Meyer In Jax

In Urban Meyer's previous trips to Jacksonville, the start of fall camp was usually right around the corner. But this year, his visit to the Jacksonville-area Gator Clubs was a few months early. The timing of the gathering, however, didn't dampen the energetic atmosphere that included a sell-out of 1,200 people.

The area has been kind to Meyer over the last few years, producing players like Jamar Hornsby, Brandon James, Kyle Jackson, Ryan Stamper, and Tim Tebow. Plus, several others from the class of 2007 have already made their way to Gainesville or will be in June.

But before Meyer signed autographs and addressed the crowd, he discussed the hottest topic to sweep across college football over the last week. The NCAA announced last week a proposal that would ban coaches from text messaging high school prospects. Meyer has been an advocate for text messaging, using the tool to learn more about prospective players and their families.

"We need to learn as much as we can about these players," Meyer said. "All of sudden, you're not allowed to talk to them. A phone call is not good enough, not when your program is on the line."

Now that text messaging could become part of the past, Meyer will look to his new director of football operations to help him find new ways to learn more about recruits.

"We're researching that right now," he said. "In matter of fact, I just hired a guy, an operations guy, that's helping with that. I'm very concerned about it."

Earlier on Monday, Meyer announced the hiring of Ohio-native Troy Starr as Director of Football Operations. Starr comes to Gainesville after nearly 15 years as head coach and physical education teacher at Woodland Hills (Calif.) Taft High School where he coached one of the most successful teams in the Los Angeles area.

But what has Meyer most confused about the situation is that it would not outlaw emailing recruits.

"Email is acceptable, and to be honest, you can email from a BlackBerry," Meyer said. "When something else shows up, I hope we are the first ones to do it."


Reflecting on spring practice, Meyer expressed a high comfort level with the progress of the offense. The Gators return four of five starters on the offensive line, and during his address to the Gator Club, he said that he expects either redshirt freshman Maurice Hurt or one of the Pouncey twins to start at the guard position left vacant by Drew Miller who moved to center.

"I feel very comfortable with where the offense is now," Meyer said. "I think after we solidify the offensive line, the one thing we have is a lot of speed. I'm anxious to see how Tim (Tebow) works with the speed on the outside. Kestahn Moore has solidified himself at running back."

Meyer said it was speed that helped the Gators win the SEC and BCS Championships.

"I think the reason why we had success at the end of last year was because we were faster than them," he said. "There's more to it than just speed, but especially on offense, it's the philosophy."
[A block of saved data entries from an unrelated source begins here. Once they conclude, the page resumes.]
-- ==== Sys2Proof/Laws/Elements.lean ====
section
/-! SUPPORT. Laws/Elements.lean: values cut into elements and joined again, and integers of a width. -/

namespace Sys2Proof.Machine

/-! ### Sums of elements -/

theorem join_lt (w : Nat) (h : Nat → Nat) (hh : ∀ i, h i < 2 ^ w) (n : Nat) :
    (List.range n).foldl (fun acc i => acc + h i * 2 ^ (w * i)) 0 < 2 ^ (w * n) := by
  induction n with
  | zero => simp
  | succ n ih =>
    rw [List.range_succ, List.foldl_append]
    simp only [List.foldl_cons, List.foldl_nil]
    have h1 : h n + 1 ≤ 2 ^ w := hh n
    calc _ < 2 ^ (w * n) + h n * 2 ^ (w * n) := by omega
      _ = (h n + 1) * 2 ^ (w * n) := by rw [Nat.add_mul, Nat.one_mul, Nat.add_comm]
      _ ≤ 2 ^ w * 2 ^ (w * n) := Nat.mul_le_mul_right _ h1
      _ = 2 ^ (w * (n + 1)) := by rw [← Nat.pow_add]; congr 1; rw [Nat.mul_succ, Nat.add_comm]

theorem element_join (w : Nat) (h : Nat → Nat) (hh : ∀ i, h i < 2 ^ w) (n e : Nat) (he : e < n) :
    element w ((List.range n).foldl (fun acc i => acc + h i * 2 ^ (w * i)) 0) e = h e := by
  induction n with
  | zero => omega
  | succ n ih =>
    rw [List.range_succ, List.foldl_append]
    simp only [List.foldl_cons, List.foldl_nil]
    have hlt := join_lt w h hh n
    generalize (List.range n).foldl (fun acc i => acc + h i * 2 ^ (w * i)) 0 = x at *
    unfold element at *
    by_cases hn : e = n
    · subst hn
      rw [Nat.mul_comm (h e), Nat.add_mul_div_left _ _ (Nat.two_pow_pos _), Nat.div_eq_of_lt hlt, Nat.zero_add,
        Nat.mod_eq_of_lt (hh e)]
    · obtain ⟨k, rfl⟩ : ∃ k, n = e + 1 + k := ⟨n - e - 1, by omega⟩
      have h1 : w * (e + 1 + k) = w * e + (w + w * k) := by
        simp only [Nat.mul_add, Nat.mul_one, Nat.add_assoc]
      have h2 : h (e + 1 + k) * 2 ^ (w * (e + 1 + k)) = 2 ^ (w * e) * (2 ^ w * (h (e + 1 + k) * 2 ^ (w * k))) := by
        rw [h1, Nat.pow_add, Nat.pow_add, Nat.mul_left_comm, Nat.mul_left_comm (h _)]
      rw [h2, Nat.add_mul_div_left _ _ (Nat.two_pow_pos _), Nat.add_mul_mod_self_left]
      exact ih (by omega)

/-- An element of a value that is computed element by element. -/
theorem element_mapElems (ty : DType) (args : List Nat) (g : List Nat → Nat) (e : Nat) (he : e < DType.count ty) :
    element ty.elem (mapElems ty args g) e = g (args.map fun a => element ty.elem a e) % 2 ^ ty.elem := by
  unfold mapElems
  exact element_join ty.elem (fun i => g (args.map fun a => a / 2 ^ (ty.elem * i) % 2 ^ ty.elem) % 2 ^ ty.elem)
    (fun i => Nat.mod_lt _ (Nat.two_pow_pos _)) _ e he

/-! ### Integers -/

theorem toInt_eq (w : Nat) (signed : Bool) (x : Nat) : toInt w signed x = intOf w signed x := by
  unfold toInt intOf
  simp only [Bool.and_eq_true, decide_eq_true_eq]
  split <;> simp

theorem fitInt_eq (w : Nat) (signed sat : Bool) (x : Int) :
    fitInt w signed sat x = intBits w (if sat then (clampInt w signed x).1 else x) := by
  unfold fitInt intBits clampInt intMin intMax
  cases sat <;> cases signed <;> simp only [Bool.false_eq_true, if_false, if_true] <;> push_cast
  · rfl
  · rfl
  · split
    · rfl
    · split <;> rfl
  · split
    · rfl
    · split <;> rfl

theorem fitInt_lt (w : Nat) (signed sat : Bool) (x : Int) : fitInt w signed sat x < 2 ^ w := by
  unfold fitInt
  have h : (0 : Int) < (2 ^ w : Nat) := by exact_mod_cast Nat.two_pow_pos w
  rw [Int.toNat_lt (Int.emod_nonneg _ (Int.ne_of_gt h))]
  exact Int.emod_lt_of_pos _ h

theorem fitInt_mod (w : Nat) (signed sat : Bool) (x : Int) : fitInt w signed sat x % 2 ^ w = fitInt w signed sat x :=
  Nat.mod_eq_of_lt (fitInt_lt w signed sat x)

theorem exactInt_eq (ty : DType) (sat : Bool) (g : List Int → Int) (es : List Nat) :
    exactInt ty sat g es = fitInt ty.elem ty.signed sat (g (es.map (toInt ty.elem ty.signed))) := by
  have h : es.map (toInt ty.elem ty.signed) = es.map fun e => intOf ty.elem ty.signed e :=
    List.map_congr_left fun a _ => toInt_eq _ _ a
  rw [fitInt_eq, exactInt, h]

theorem intOf_mod (w : Nat) (signed : Bool) (x : Nat) : intOf w signed (x % 2 ^ w) = intOf w signed x := by
  unfold intOf; simp

theorem intBits_lt (w : Nat) (x : Int) : intBits w x < 2 ^ w := by
  have := fitInt_lt w false false x
  rwa [fitInt_eq] at this

/-! ### Instructions that compute from registers -/

theorem resultFlags_zero (tp : Word) (d : Opnd) : resultFlags tp d (fun _ => 0) = 0 := by
  have : ∀ ls : List Nat, ls.foldl (fun (a : Word) _ => a) 0#32 = 0#32 := by
    intro ls; induction ls with
    | nil => rfl
    | cons _ _ ih => simpa using ih
  cases d <;> simp [resultFlags, orAll, this]

/-- An `Issue.arith` computes its integer function element by element. -/
theorem intOp_of_arith {i : Instr} {f : Fields} {sat : Bool} {g : Int → Int → Int → Int} (os : List Opnd)
    (g' : List Int → Int) (he : ∀ s, exec i s = issue i s fun x => x.arith f os sat g')
    (hg : ∀ a : Opnd → Int, g' (os.map a) = g (a f.a) (a f.b) (a f.c)) : IntOp i f sat g := by
  apply computes_of_alu (fun x l => (mapElems f.ty (x.srcs f l os) (exactInt f.ty sat g'), 0)) he
  · intro s uid side w h l hl e hee
    rw [element_mapElems _ _ _ _ hee, exactInt_eq, fitInt_mod]
    congr 1
    rw [← hg fun o => elemInt f (issueOf i s side w).w l e o]
    simp [Issue.srcs, elemInt, operand, operandAt, Issue.get, Function.comp_def]
  · intros; exact resultFlags_zero _ _

/-- An `Issue.alu` that sets no flag computes its value. -/
theorem valueOp_of_alu {i : Instr} {f : Fields} {k : Nat} {ok : Warp → Nat → Nat → Prop} (op : Issue → Nat → Nat × Word)
    (he : ∀ s, exec i s = issue i s fun x => x.alu f.d k (op x)) (hf : ∀ x l, (op x l).2 = 0)
    (hv : ∀ x l, ok x.w l (op x l).1) : ValueOp i f k ok := by
  apply computes_of_alu op he
  · intro s uid side w h l hl
    exact hv (issueOf i s side w) l
  · intro s uid side w h
    simp only [hf]; exact resultFlags_zero _ _

/-- An `Issue.bits` computes its function of whole operands. -/
theorem bitOp_of_bits {i : Instr} {f : Fields} {g : Nat → (Nat → Bool) → (Nat → Bool) → (Nat → Bool) → Bool}
    (os : List Opnd) (g' : List Nat → Nat) (he : ∀ s, exec i s = issue i s fun x => x.bits f os g')
    (hg : ∀ (a : Opnd → Nat) (j : Nat), j < f.ty.elem →
      (g' (os.map a)).testBit j = g j (a f.a).testBit (a f.b).testBit (a f.c).testBit) : BitOp i f g := by
  apply computes_of_alu (fun x l => (g' (x.srcs f l os) % 2 ^ f.ty.elem, 0)) he
  · intro s uid side w h l hl j
    simp only [Nat.testBit_mod_two_pow]
    by_cases hj : j < f.ty.elem
    · simp only [hj, decide_true, Bool.true_and]
      exact hg (operand f (issueOf i s side w).w l) j hj
    · simp [hj]
  · intros; exact resultFlags_zero _ _

/-- An `Issue.shift` shifts element by element. -/
theorem shiftOp_of_shift {i : Instr} {f : Fields} {g : Nat → Nat → Nat} (g' : Nat → Nat → Nat)
    (he : ∀ s, exec i s = issue i s fun x => x.shift f g')
    (hg : ∀ a n, a < 2 ^ f.ty.elem → g' a n % 2 ^ f.ty.elem = g a n) : ShiftOp i f g := by
  apply computes_of_alu (fun x l => (mapElems f.ty [x.get f l f.ty.regs f.a]
    fun v => g' (nat v 0) (x.get f l 1 f.b % 2 ^ 32), 0)) he
  · intro s uid side w h l hl e hee
    rw [element_mapElems _ _ _ _ hee]
    exact hg _ _ (Nat.mod_lt _ (Nat.two_pow_pos _))
  · intros; exact resultFlags_zero _ _

theorem testBit_ofBits (w : Nat) (p : Nat → Bool) (j : Nat) : (ofBits w p).testBit j = (decide (j < w) && p j) := by
  unfold ofBits
  induction w with
  | zero => simp
  | succ w ih =>
    have hlt : ∀ w, (List.range w).foldl (fun a i => if p i then a + 2 ^ i else a) 0 < 2 ^ w := by
      intro w
      induction w with
      | zero => simp
      | succ w ih =>
        rw [List.range_succ, List.foldl_append, Nat.pow_succ]
        simp only [List.foldl_cons, List.foldl_nil]
        split <;> omega
    rw [List.range_succ, List.foldl_append]
    simp only [List.foldl_cons, List.foldl_nil]
    have h := hlt w
    generalize (List.range w).foldl (fun a i => if p i then a + 2 ^ i else a) 0 = x at *
    by_cases hp : p w
    · simp only [hp, if_true]
      rw [Nat.add_comm]
      by_cases hj : j = w
      · subst hj
        rw [Nat.testBit_two_pow_add_eq, Nat.testBit_lt_two_pow h]; simp [hp]
      · by_cases hlt2 : j < w
        · rw [Nat.testBit_two_pow_add_gt hlt2, ih]
          have : j < w + 1 := by omega
          simp [hlt2, this]
        · rw [Nat.testBit_lt_two_pow]
          · have : ¬ j < w + 1 := by omega
            simp [this]
          · calc 2 ^ w + x < 2 ^ (w + 1) := by rw [Nat.pow_succ]; omega
              _ ≤ 2 ^ j := Nat.pow_le_pow_right (by omega) (by omega)
    · simp only [hp]
      by_cases hj : j = w
      · subst hj
        simp [ih, hp]
      · have : (j < w + 1) ↔ j < w := by omega
        simp [ih, this]

end Sys2Proof.Machine
end

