/-- An OP that no table names (R49): the word decodes to the trap it takes. -/
theorem test_unallocated_decodes :
    decodeTableWord 128 0x0000000000000BFEFFBFEFFBFDEF0025 = some (.illegalOpcode 0x0000000000000BFEFFBFEFFBFDEF0025) := by
  decide +kernel

/-- Words of pilot code that R355 and R357 reject: an OP above 17, bit 26, a field that must be zero, window 3, and a
sub-operation that is not defined. -/
theorem test_pilot_words_rejected :
    [0x90000000, 0x84000000, 0x80000001, 0x08018000, 0x58000000, 0x58000041, 0x78000000, 0x7000C004, 0x5001C000].all (fun w =>
      decodeTableWord 32 w == none) = true := by decide +kernel

/-! ### Well-formedness: a word for each check, which the check refuses -/

/-- Each field of a word is checked, and the first that does not fit is named (R51, R52). -/
theorem test_ill_formed_words :
    [(Instr.add { z with sub := 2, d := .v 1, a := .v 2, b := .v 3 }, Fld.sub), (.nop { c0 with ofs1 := 1 }, .rsv),
     (.regroup { z with g1 := ⟨false, 1⟩, a := .p 1 }, .g1), (.join { c0 with g2 := ⟨true, 15⟩ }, .g2),
     (.add { z with d := .imm, a := .v 2, b := .v 3 }, .d), (.add { z with ty := .u64, d := .v 2, a := .v 3, b := .v 4 }, .a),
     (.add { z with d := .v 1, a := .v 2, b := .rsv 0x230 }, .b), (.cmp { z with d := .p 1, a := .v 2, b := .v 3, c := .p 1 }, .c),
     (.add { z with d := .v 1, a := .v 2, b := .v 3, e := .p 0 }, .e), (.add { z with d := .v 1, a := .v 2, b := .v 3, imm := 1 }, .imm),
     (.add { z with ty := .f32, d := .v 1, a := .v 2, b := .v 3 }, .ty),
     (.ld { z with d := .v 1, a := .v 2, ord := .rel, scope := .dev }, .ord),
     (.ld { z with d := .v 1, a := .v 2, scope := .dev }, .scope),
     (.st { z with a := .v 2, c := .v 4, cpol := .rep }, .cpol),
     (.add { z with d := .v 1, a := .v 2, b := .v 3, evp := .last }, .evp),
     (.add { z with d := .v 1, a := .v 2, b := .v 3, rsv := 1 }, .rsv), (.bra { c0 with n := 1 }, .rsv),
     -- Scalar registers end at s119 but for those of R19, and a scalar destination takes no vector source (R48).
     (.add { z with d := .s 1, a := .v 2, b := .s 3 }, .a)].all (fun p => p.1.fault .widest == some p.2 && !p.1.wf) = true := by
  decide +kernel

/-- Operations of pilot code outside R357, and a term for an allocated OP that claims it is not. -/
theorem test_ill_formed_operations :
    [Instr.ldq 1 2 3 0, .stq 1 2 3 0, .cmpj 1 2 7 0, .loop 0 0, .loop 0 65, .wait 1 2 0 4, .pilotFence false false,
     .illegalOpcode 0x0BFEFFBFEFFBFDEF0000].all (fun i => !i.wf) = true := by decide +kernel

/-! ### Worked examples of the spec, one instruction each -/

/-- R66: a 64-bit sum carried through 32-bit halves. -/
theorem test_addc_carries :
    let w := warpOf (fun _ => [0xFFFFFFFF, 1, 2, 0]) []
    let lo := runs w (.addc { z with d := .v 4, e := .p 1, a := .v 0, b := .v 2 })
    lo.map (fun y => ((y.lane 7).reg 4, (y.lane 7).pred 1)) = some (1, true) ∧
    lo.bind (fun y => vreg y (.addc { z with d := .v 5, e := .p 15, a := .v 1, b := .v 3, c := .p 1 }) 7 5) = some 2 := by
  decide +kernel

/-- R67: -7 by 2 and by 0, and 7 by 0. -/
theorem test_division_examples :
    let w := warpOf (fun _ => [0xFFFFFFF9, 2, 0, 7]) []
    let f : Fields := { z with d := .v 9, a := .v 0, b := .v 1, ty := .i32 }
    vreg w (.div f) 0 9 = some 0xFFFFFFFD ∧ vreg w (.rem f) 0 9 = some 0xFFFFFFFF ∧
    vreg w (.div { f with b := .v 2 }) 0 9 = some 1 ∧ vreg w (.rem { f with b := .v 2 }) 0 9 = some 0xFFFFFFF9 ∧
    vreg w (.div { f with a := .v 3, b := .v 2, ty := .u32 }) 0 9 = some 0xFFFFFFFF := by decide +kernel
The defense still remains uncertain. Stressing to the Jacksonville gathering that the Gators return only two starters on defense, he urged that there is talent on the defensive side of the ball, and Gator fans will have the opportunity to watch them develop on the field.

"The d-line is one area that is a little behind," he said. "We are one recruiting class behind on the defensive line. Every position across the board we evaluated at a plus (during the spring) except for the d-line."


With the NFL draft this weekend, Meyer couldn't emphasize enough his feelings about Reggie Nelson. Nelson's stock has slipped in the upcoming draft because of concerns surrounding his size and ability to help stop the run. Despite the concerns, Meyer stuck up for both Nelson and Jarvis Moss.

"(Jacksonville) Coach Jack Del Rio has called me and saw them at pro day and loves them," Meyer said. "My feelings about Reggie are well documented. I've been lucky enough to be around some great players, and he is one of the best if not the best. If Jarvis Moss can get strong enough to hang in there for an entire NFL season, those are two primo first round picks."


Seventy-five percent of the current Gators are underclassmen. With that kind of disparity, Meyer is paying close attention to who the Gators are recruiting. After pulling in two relatively large classes, Meyer said the next class of Gators will be around 16-20.

"We're very slow on offers and we're very slow on taking commitments because we don't want to make a mistake," he said. "We are being very selective."

The Gators had their first commitment last week when Gainesville-native Earl Okine verbally committed to his hometown school.